He glanced at her, too nervous to be amused. “That’s not funny.” He nodded at the crumbling concrete tenements, the graffiti-scrawled walls, the rubbish-choked patches of waste ground. “This is a no-go area.
Run by drug gangs and rife with gun crime. Even the police don’t come here at night.”
“It’s not night,” said Liz. “It’s ten thirty in the morning. Nearly time for . . . what is it you English have? Elevenses?”
Richard didn’t answer. He didn’t answer because at that moment a gang of around a dozen kids leaped out from where they’d been hiding behind walls and parked vehicles ahead and started pelting Richard’s car with missiles. Bottles and rocks rained down on the bodywork with a series of dull clangs and the shrill jangle of shattering glass.
“Shit!” Richard squealed. He stamped on the brake, then slammed the gears into reverse. The engine screeched and suddenly they were driving backward, quickly and erratically, accompanied by the harsh tang of burnt rubber.
“Watch out!” cried Liz as they missed a parked van by millimeters.
The kids—ranging in age from nine or ten to about sixteen—gave chase, still fishing missiles from their pockets. The older ones looked murderous, but some of the younger ones were laughing, as though it was all just a game to them.
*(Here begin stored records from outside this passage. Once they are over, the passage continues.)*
-- ==== Sys2Proof/Machine/Fabric.lean ====
section
/-! DEFINITION. The stream on a link: bundles, control words, credits, replay, routing banks (spec/11: R271 to R304;
spec/17: R472, R474). -/
namespace Sys2Proof.Machine

/-! Flits received -/

/-- The kinds of Table 5. -/
def knownKind (k : Nat) : Bool := isRequestKind k || isResponseKind k || k == 0x20

/-- A field outside the range that Table 1, Table 4 or Table 5 gives (R280, R287). The ACK of a SIG echoes its TOTAL of 0 (DEDUCED
log 25). -/
def Flit.malformed (f : Flit) : Bool :=
  !knownKind f.kind || decide (f.dst % 64 ≥ 48) || decide (f.units > 7) || decide (f.hops > 2) || decide (f.vc ≠ vcOf f.kind f.hops) ||
    (match f.kind with
     | 0x10 => decide (f.total = 0 ∨ f.total > 128 ∨ f.offset % 32 ≠ 0)
     | 0x11 => decide (f.total = 0 ∨ f.total > 128 ∨ f.units ≠ 1 ∨ f.offset % 32 ≠ 0)
     | 0x12 => decide (f.total = 0 ∨ f.total > 128 ∨ f.units ≠ 0)
     | 0x13 => decide (f.total ≠ 0 ∨ f.units ≠ 0 ∨ f.window ≠ 0 ∨ f.gen ≠ 0 ∨ f.offset ≠ 0 ∨
         f.aux / 65536 < 0x3000 ∨ f.aux / 65536 > 0x3FFF ∨ f.aux / 256 % 256 = 0)
     | 0x20 => decide (f.hops ≠ 0 ∨ f.total ≠ 0)
     | 0x30 => decide (f.total > 128 ∨ f.units ≠ 0)
     | 0x31 => decide (f.total = 0 ∨ f.total > 128)
     | _ => decide (f.total = 0 ∨ f.total > 128 ∨ f.units ≠ 0 ∨ f.aux % 256 < 0x11 ∨ f.aux % 256 > 0x17))

/-- An accepted flit is dropped, delivered where its CHECK holds, or sent onward (R275, R287, R296). -/
def State.forward (s : State) (f : Flit) : State :=
  if f.malformed then (s.freeRx f).dropFlit 0x11C
  else if f.dst = s.reg bFAB then (if f.check = f.crc then s.deliver f else (s.freeRx f).dropFlit 0x118)
  else if f.kind = 0x20 then (s.freeRx f).dropFlit 0x11C
  else if f.hops ≥ 2 then (s.freeRx f).dropFlit 0x10C
  else s.route { f with hops := f.hops + 1 }

/-- The flits of a verified bundle accepted in unbroken LSEQ order, each into a free slot of the receive buffer (R272, R281, R283). A
flit sent without a credit finds none and is not accepted (DESIGN CHOICE log 25). -/
def State.acceptFlits (s : State) (i : Nat) : List LFlit → State
  | [] => s
  | x :: xs =>
    let l := s.lnk i
    let slot : Slot := ⟨i, x.pool, x.flit.vc⟩
    if x.flit.kind = 0 ∨ x.lseq ≠ l.rxLseq ∨ !l.hasSlot slot then s.acceptFlits i xs
    else
      ((s.setLnk i { l.takeSlot slot with rxLseq := (l.rxLseq + 1) % 65536, ackDue := true }).forward
        { x.flit with slot := some slot }).acceptFlits i xs

/-- The receive side moves to its pending key (R472): counters restart, the old key is destroyed. -/
def Link.takePending (l : Link) : Link :=
  match l.pending with
  | some p => { l with rxKey := p.1, rxEpoch := p.2, rxCtr := 0, rxCctr := 0, pending := none, keys := if l.exch.isNone then .keyed else l.keys }
  | none => l

/-- Under which key a received bundle verifies, and its flits (R273, R472): the current key with the counter expected next, then
the pending key with counter 0. -/
def Link.unseal (l : Link) (body tag : List Byte) : Verify × List LFlit :=
  match openBundle l.rxKey l.rxEpoch l.rxCtr body tag with
  | some p => (.current, flitsOf 8 p)
  | none =>
    match l.pending with
    | none => (.fails, [])
    | some k =>
      match openBundle k.1 k.2 0 body tag with
      | some p => (.pendingKey, flitsOf 8 p)
      | none => (.fails, [])

/-- A bundle verified under the current key: the next one is expected at the next counter and place (R271, R273). -/
def Link.verified (l : Link) : Link := { l with tagFails := 0, rxCtr := l.rxCtr + 1, rxPos := (l.rxPos + 16) % 32 }

/-- BUNDLE (R271 to R273, R283, R284, R474): the 2,048 bytes of its flits as they arrive and its tag; `corrected` counts the
codewords with corrected symbols. -/
def execBundle (i : LinkId) (tag : BitVec 128) (corrected : Fin 256) (body : List Byte) (s : State) : Out :=
  .next (
    let s0 := s.bump (kLnkFecCorr i) corrected
    let l := s0.lnk i
    if l.st = .quarantine then s0.ledger 0x0301 (srcOf3 4 4 i) i 0 0
    else if !l.carries ∨ l.replayWait then s0
    else match l.unseal body (toBytes 16 tag.toNat) with
      | (.fails, _) =>
        let s1 := s0.setLnk i { l with tagFails := l.tagFails + 1 }
        if l.tagFails + 1 ≥ 3 then s1.linkAlarm i else s1.askReplay i
      | (.current, fs) => (s0.setLnk i l.verified).acceptFlits i fs
      | (.pendingKey, fs) => (s0.setLnk i l.takePending.verified).acceptFlits i fs)

/-- UNCORRECTABLE_FEC_CODEWORD (R273, R284). -/
def execUncorrectableFecCodeword (i : LinkId) (s : State) : Out :=
  .next (
    let s1 := s.bump (kLnkFecUnc i) 1
    if (s1.lnk i).carries then s1.askReplay i else s1)

/-! Control words received -/

/-- Under which key an authenticated word verifies (R277, R472). -/
def Link.verify (l : Link) (kind payload cctr mac : Nat) : Verify :=
  if mac = wordMac l.rxKey l.rxEpoch kind payload cctr then .current
  else match l.pending with
    | some p => if mac = wordMac p.1 p.2 kind payload cctr then .pendingKey else .fails
    | none => .fails

/-- An authenticated word accepted: its MAC verifies and its counter exceeds the last one's (R277); none where it is
discarded. -/
def State.acceptWord (s : State) (i kind payload cctr mac : Nat) : Option State :=
  let l := s.lnk i
  match l.verify kind payload cctr mac with
  | .fails => none
  | .current => if cctr > l.rxCctr then some (s.setLnk i { l with rxCctr := cctr }) else none
  | .pendingKey => if cctr > 0 then some (s.setLnk i { l.takePending with rxCctr := cctr }) else none

/-- A word discarded (R277). -/
def State.discardWord (s : State) : State := s.bump (bFAB + 0x120) 1

/-- What an authenticated word in ACTIVE or DRAINING does, or its discard. -/
def State.onWord (s : State) (i kind payload cctr mac : Nat) (f : State → State) : State :=
  if (s.lnk i).carries then
    match s.acceptWord i kind payload cctr mac with
    | some s1 => f s1
    | none => s.discardWord
  else s

/-- EPOCH (R257, R276, R298, R299): the announced active epoch is kept; a staged module that follows may activate. In QUARANTINE
the word's MAC field is its CRC. -/
def execEpoch (i : LinkId) (active staged : W32) (ready : Bool) (cctr : Fin (2 ^ 48)) (mac : W64) (s : State) : Out :=
  .next (
    let p := epochPayload active.toNat staged.toNat ready
    if (s.lnk i).st = .quarantine then
      (if mac.toNat = wordCrc 2 p then (s.modLnk i fun l => { l with pEpoch := some active.toNat }).requar i else s)
    else s.onWord i 2 p cctr mac.toNat fun s1 =>
      let s2 := s1.modLnk i fun l => { l with pEpoch := some active.toNat }
      let c := s2.reg kRteCtrl
      if bitAt c 2 ∧ bitAt c 1 ∧ active.toNat = s2.reg kRteStaged ∧ (s2.lnk i).st = .active then s2.activateRoutes
      else s2.rehold i)

/-- Fields of a CREDIT_ACK: the seven dedicated counts, VC 0 first (R281). -/
def dedCounts (p : Nat) : List Nat := (List.range 7).map fun v => p / 2 ^ (24 + 8 * v) % 256

/-- The replay buffer without the flits up to and including an LSEQ (R283). -/
def freeAcked (lseq : Nat) (fs : List LFlit) : List LFlit :=
  if fs.any fun x => x.lseq == lseq then (fs.dropWhile fun x => x.lseq != lseq).drop 1 else fs

/-- Credits and acknowledgements taken from a CREDIT_ACK (R281, R283). -/
def Link.takeCredits (l : Link) (p : Nat) : Link :=
  let shared := bits p 95 80
  let ded := dedCounts p
  let l1 := { l with replay := freeAcked (bits p 127 112) l.replay }
  if bitAt p 111 then
    { l1 with credShared := shared, credDed := ded, seenShared := 0, seenDed := [0, 0, 0, 0, 0, 0, 0] }
  else
    { l1 with credShared := l.credShared + (shared + 65536 - l.seenShared) % 65536, seenShared := shared,
              credDed := (l.credDed.zip (l.seenDed.zip ded)).map fun x => x.1 + (x.2.2 + 256 - x.2.1) % 256,
              seenDed := ded }

/-- CREDIT_ACK (R281, R283). -/
def execCreditAck (i : LinkId) (payload : BitVec 128) (cctr : Fin (2 ^ 48)) (mac : W64) (s : State) : Out :=
  .next (s.onWord i 3 payload.toNat cctr mac.toNat fun s1 => (s1.modLnk i fun l => l.takeCredits payload.toNat).pump i)

/-- Flits sent again in new bundles with their LSEQ (R282, R284). -/
def State.resend (s : State) (i : Nat) (fs : List LFlit) : Nat → State
  | 0 => s
  | fuel + 1 => if fs.isEmpty then s else (s.sendBundle i (fs.take 8)).resend i (fs.drop 8) fuel

/-- REPLAY_REQ (R284, R285): replay from the named LSEQ, in a stream that starts afresh (R271), or the alarm where that flit is no
longer held. -/
def execReplayReq (i : LinkId) (next : Fin 65536) (cctr : Fin (2 ^ 48)) (mac : W64) (s : State) : Out :=
  .next (s.onWord i 4 (next * 2 ^ 112) cctr mac.toNat fun s1 =>
    let l := s1.lnk i
    if next.val = l.txLseq ∨ l.replay.any (fun x => x.lseq == next.val) then
      let again := l.replay.dropWhile fun x => x.lseq != next.val
      ((s1.control i 5 (next * 2 ^ 112 + l.txCtr * 2 ^ 64) true).modLnk i fun l => { l with txPos := 0 }).resend i again again.length
    else s1.linkAlarm i)

/-- REPLAY_START (R284): the counter is adopted only above every verified bundle's; the stream starts afresh (R271). -/
def execReplayStart (i : LinkId) (first : Fin 65536) (ctr : Fin (2 ^ 48)) (cctr : Fin (2 ^ 48)) (mac : W64) (s : State) : Out :=
  .next (s.onWord i 5 (first * 2 ^ 112 + ctr * 2 ^ 64) cctr mac.toNat fun s1 =>
      let l := s1.lnk i
      if l.rxCtr ≤ ctr.val then s1.setLnk i { l with rxCtr := ctr, rxPos := 0, replayWait := false } else s1)

/-- IDLE (R276). -/
def execIdle (i : LinkId) (s : State) : Out := .next (let _ := i; s)

/-! Words sent -/

/-- The payload of this end's CREDIT_ACK (R281). -/
def Link.creditWord (l : Link) : Nat :=
  (l.rxLseq + 65535) % 65536 * 2 ^ 112 + l.freedShared * 2 ^ 80 +
    ((List.range 7).map fun v => nth 0 l.freedDed v * 2 ^ (24 + 8 * v)).sum

/-- CREDIT_ACK_SEND (R278): while there are credits or acknowledgements to return. -/
def execCreditAckSend (i : LinkId) (s : State) : Out :=
  .next (
    let l := s.lnk i
    if l.carries ∧ l.ackDue then (s.control i 3 l.creditWord true).modLnk i fun l => { l with ackDue := false } else s)

/-- EPOCH_SEND (R278). -/
def execEpochSend (i : LinkId) (s : State) : Out := .next (s.announce i)

/-- REPLAY_REQ_REPEAT (R284): until a REPLAY_START arrives. -/
def execReplayReqRepeat (i : LinkId) (s : State) : Out :=
  .next (
    let l := s.lnk i
    if l.carries ∧ l.replayWait then s.control i 4 (l.rxLseq * 2 ^ 112) true else s)

/-- FLIT_AGED (R290): the flit at place `n` of a link's queue has waited 400 µs. -/
def execFlitAged (i : LinkId) (n : Fin 65536) (s : State) : Out :=
  .next (
    let l := s.lnk i
    match l.queue[n.val]? with
    | some f => ((s.setLnk i { l with queue := l.queue.eraseIdx n }).freeRx f).dropFlit 0x110
    | none => s)

/-! Routing banks and the FAB registers -/

/-- COMMIT (R298): ignored while STAGE_READY is 0. -/
def execCommit (s : State) : Out := .next (if bitAt (s.reg kRteCtrl) 2 then s.activateRoutes else s)

/-- STAGE_READY (R298): the bit written; a change is announced on every link (R278). -/
def execStageReady (on : Bool) (s : State) : Out :=
  .next ((if on then s.setBits kRteCtrl 4 else s.clearBits kRteCtrl 4).announceOn allLinks)

/-- FAB_ID (R304): ignored while any link is ACTIVE or DRAINING. -/
def execFabId (v : W32) (s : State) : Out :=
  .next (if allLinks.any (fun i => (s.lnk i).carries) then s else s.setReg bFAB (v.toNat % 16384))

/-- Registers put to zero: `n` of them from a key on. -/
def State.zeroRegs (s : State) (k : Nat) : Nat → State
  | 0 => s
  | n + 1 => (s.setReg k 0).zeroRegs (k + 4) n

/-- FAB_CNT_CLEAR (R304). -/
def execFabCntClear (v : W32) (s : State) : Out :=
  .next (if bitAt v.toNat 0 then s.zeroRegs (bFAB + 0x100) 11 else s)

end Sys2Proof.Machine
end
Liz held on as Richard, spying a gap between the parked vehicles behind them, slued the car round in a screeching arc. He hit the brakes and the car jerked to a halt and almost stalled. Now it was side on to the charging gang of kids. Liz flinched as another rock smacked into the door just beneath the passenger window.
“Whenever you’re ready,” she said calmly as the fastest of the kids drew to within yards of them. Richard was hauling on the steering wheel, sweat pouring down his pale face. As the Peugeot began, laboriously slowly, to swing away from the pursuing mob, the biggest and fastest of the kids reached them. He slammed his palms flat against the passenger window, as if to thrust his hands straight through the glass and grab Liz.
She turned and regarded him steadily. He was a rangy kid, tall for his age, with swirly patterns shaved into his stubble-short hair. He would have been good looking if he hadn’t been mouthing obscenities, his face twisted with hate.
“Go and play, little boy,” Liz murmured, and, still looking at him, she drew on her power, albeit the barest lick of it. Even that was enough, however, to make him step back from the car, a look of shocked bewilderment on his face. Liz knew what he was seeing: the flames dancing around the tips of her fingers, the sheen of fire in her eyes. She smiled and pulled the power back down within herself. She gave him a little wave as they pulled away, the car finally picking up speed, putting distance between itself and the chasing pack.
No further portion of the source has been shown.